* _GOAL OF THE EXERCISE_:
Repeat the records below exactly as they appear.

Stored items from a collection
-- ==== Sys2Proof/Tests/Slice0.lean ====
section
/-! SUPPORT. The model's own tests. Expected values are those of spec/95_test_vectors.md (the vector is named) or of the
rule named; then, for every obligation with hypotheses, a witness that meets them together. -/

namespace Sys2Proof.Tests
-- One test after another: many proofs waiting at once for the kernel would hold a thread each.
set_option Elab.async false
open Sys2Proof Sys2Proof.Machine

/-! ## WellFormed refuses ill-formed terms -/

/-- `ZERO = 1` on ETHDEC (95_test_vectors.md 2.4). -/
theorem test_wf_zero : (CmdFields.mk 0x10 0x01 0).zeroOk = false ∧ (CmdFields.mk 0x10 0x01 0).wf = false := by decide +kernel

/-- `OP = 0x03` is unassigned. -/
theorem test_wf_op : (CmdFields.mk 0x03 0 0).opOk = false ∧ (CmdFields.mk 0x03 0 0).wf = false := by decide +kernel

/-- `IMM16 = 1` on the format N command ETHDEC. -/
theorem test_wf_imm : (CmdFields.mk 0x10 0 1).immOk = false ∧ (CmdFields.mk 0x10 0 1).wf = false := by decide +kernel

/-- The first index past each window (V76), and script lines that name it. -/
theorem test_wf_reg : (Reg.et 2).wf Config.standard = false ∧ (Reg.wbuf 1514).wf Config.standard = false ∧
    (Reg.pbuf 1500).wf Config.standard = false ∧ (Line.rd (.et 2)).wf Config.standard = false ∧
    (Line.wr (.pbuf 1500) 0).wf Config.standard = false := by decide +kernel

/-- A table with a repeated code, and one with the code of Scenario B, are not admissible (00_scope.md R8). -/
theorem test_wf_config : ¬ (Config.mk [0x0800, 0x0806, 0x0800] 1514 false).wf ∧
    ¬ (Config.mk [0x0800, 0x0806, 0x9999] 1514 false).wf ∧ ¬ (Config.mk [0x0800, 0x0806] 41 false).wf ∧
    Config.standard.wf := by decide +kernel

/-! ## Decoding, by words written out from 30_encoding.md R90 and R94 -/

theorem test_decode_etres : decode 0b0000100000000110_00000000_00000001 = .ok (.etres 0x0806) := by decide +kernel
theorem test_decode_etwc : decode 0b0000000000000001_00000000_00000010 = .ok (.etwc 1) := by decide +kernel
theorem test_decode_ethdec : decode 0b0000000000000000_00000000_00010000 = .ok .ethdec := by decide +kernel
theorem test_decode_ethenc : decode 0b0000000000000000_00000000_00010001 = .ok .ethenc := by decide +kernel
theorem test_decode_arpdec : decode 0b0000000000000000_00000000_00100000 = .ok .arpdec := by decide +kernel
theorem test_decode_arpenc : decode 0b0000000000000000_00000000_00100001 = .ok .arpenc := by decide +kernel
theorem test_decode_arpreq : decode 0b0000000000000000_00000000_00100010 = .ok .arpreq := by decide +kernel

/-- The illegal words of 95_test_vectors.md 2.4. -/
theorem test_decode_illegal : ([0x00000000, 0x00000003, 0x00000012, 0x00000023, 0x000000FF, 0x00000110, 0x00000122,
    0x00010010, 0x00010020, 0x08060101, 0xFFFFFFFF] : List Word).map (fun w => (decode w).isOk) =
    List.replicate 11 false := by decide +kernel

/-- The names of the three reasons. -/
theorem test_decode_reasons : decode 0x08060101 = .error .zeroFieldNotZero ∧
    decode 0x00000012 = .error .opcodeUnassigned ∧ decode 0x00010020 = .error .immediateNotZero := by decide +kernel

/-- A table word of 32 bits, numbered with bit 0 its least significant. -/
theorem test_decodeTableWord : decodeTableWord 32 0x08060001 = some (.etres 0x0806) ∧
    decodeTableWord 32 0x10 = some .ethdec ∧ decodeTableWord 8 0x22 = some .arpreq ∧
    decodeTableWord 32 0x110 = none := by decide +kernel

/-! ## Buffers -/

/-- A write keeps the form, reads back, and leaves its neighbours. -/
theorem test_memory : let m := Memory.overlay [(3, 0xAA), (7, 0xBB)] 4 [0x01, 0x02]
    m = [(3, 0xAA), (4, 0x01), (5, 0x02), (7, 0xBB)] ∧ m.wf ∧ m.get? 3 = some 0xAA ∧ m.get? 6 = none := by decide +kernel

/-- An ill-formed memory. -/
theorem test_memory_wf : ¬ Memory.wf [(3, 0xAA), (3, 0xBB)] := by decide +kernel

* _ANSWER SECTION_:
-- ==== Sys2Proof/Tests/Slice0.lean ====
section
/-! SUPPORT. The model's own tests. Expected values are those of spec/95_test_vectors.md (the vector is named) or of the
rule named; then, for every obligation with hypotheses, a witness that meets them together. -/

namespace Sys2Proof.Tests
-- One test after another: many proofs waiting at once for the kernel would hold a thread each.
set_option Elab.async false
open Sys2Proof Sys2Proof.Machine

/-! ## WellFormed refuses ill-formed terms -/

/-- `ZERO = 1` on ETHDEC (95_test_vectors.md 2.4). -/
theorem test_wf_zero : (CmdFields.mk 0x10 0x01 0).zeroOk = false ∧ (CmdFields.mk 0x10 0x01 0).wf = false := by decide +kernel

/-- `OP = 0x03` is unassigned. -/
theorem test_wf_op : (CmdFields.mk 0x03 0 0).opOk = false ∧ (CmdFields.mk 0x03 0 0).wf = false := by decide +kernel

/-- `IMM16 = 1` on the format N command ETHDEC. -/
theorem test_wf_imm : (CmdFields.mk 0x10 0 1).immOk = false ∧ (CmdFields.mk 0x10 0 1).wf = false := by decide +kernel

/-- The first index past each window (V76), and script lines that name it. -/
theorem test_wf_reg : (Reg.et 2).wf Config.standard = false ∧ (Reg.wbuf 1514).wf Config.standard = false ∧
    (Reg.pbuf 1500).wf Config.standard = false ∧ (Line.rd (.et 2)).wf Config.standard = false ∧
    (Line.wr (.pbuf 1500) 0).wf Config.standard = false := by decide +kernel

/-- A table with a repeated code, and one with the code of Scenario B, are not admissible (00_scope.md R8). -/
theorem test_wf_config : ¬ (Config.mk [0x0800, 0x0806, 0x0800] 1514 false).wf ∧
    ¬ (Config.mk [0x0800, 0x0806, 0x9999] 1514 false).wf ∧ ¬ (Config.mk [0x0800, 0x0806] 41 false).wf ∧
    Config.standard.wf := by decide +kernel

/-! ## Decoding, by words written out from 30_encoding.md R90 and R94 -/

theorem test_decode_etres : decode 0b0000100000000110_00000000_00000001 = .ok (.etres 0x0806) := by decide +kernel
theorem test_decode_etwc : decode 0b0000000000000001_00000000_00000010 = .ok (.etwc 1) := by decide +kernel
theorem test_decode_ethdec : decode 0b0000000000000000_00000000_00010000 = .ok .ethdec := by decide +kernel
theorem test_decode_ethenc : decode 0b0000000000000000_00000000_00010001 = .ok .ethenc := by decide +kernel
theorem test_decode_arpdec : decode 0b0000000000000000_00000000_00100000 = .ok .arpdec := by decide +kernel
theorem test_decode_arpenc : decode 0b0000000000000000_00000000_00100001 = .ok .arpenc := by decide +kernel
theorem test_decode_arpreq : decode 0b0000000000000000_00000000_00100010 = .ok .arpreq := by decide +kernel

/-- The illegal words of 95_test_vectors.md 2.4. -/
theorem test_decode_illegal : ([0x00000000, 0x00000003, 0x00000012, 0x00000023, 0x000000FF, 0x00000110, 0x00000122,
    0x00010010, 0x00010020, 0x08060101, 0xFFFFFFFF] : List Word).map (fun w => (decode w).isOk) =
    List.replicate 11 false := by decide +kernel

/-- The names of the three reasons. -/
theorem test_decode_reasons : decode 0x08060101 = .error .zeroFieldNotZero ∧
    decode 0x00000012 = .error .opcodeUnassigned ∧ decode 0x00010020 = .error .immediateNotZero := by decide +kernel

/-- A table word of 32 bits, numbered with bit 0 its least significant. -/
theorem test_decodeTableWord : decodeTableWord 32 0x08060001 = some (.etres 0x0806) ∧
    decodeTableWord 32 0x10 = some .ethdec ∧ decodeTableWord 8 0x22 = some .arpreq ∧
    decodeTableWord 32 0x110 = none := by decide +kernel

/-! ## Buffers -/

/-- A write keeps the form, reads back, and leaves its neighbours. -/
theorem test_memory : let m := Memory.overlay [(3, 0xAA), (7, 0xBB)] 4 [0x01, 0x02]
    m = [(3, 0xAA), (4, 0x01), (5, 0x02), (7, 0xBB)] ∧ m.wf ∧ m.get? 3 = some 0xAA ∧ m.get? 6 = none := by decide +kernel

/-- An ill-formed memory. -/
theorem test_memory_wf : ¬ Memory.wf [(3, 0xAA), (3, 0xBB)] := by decide +kernel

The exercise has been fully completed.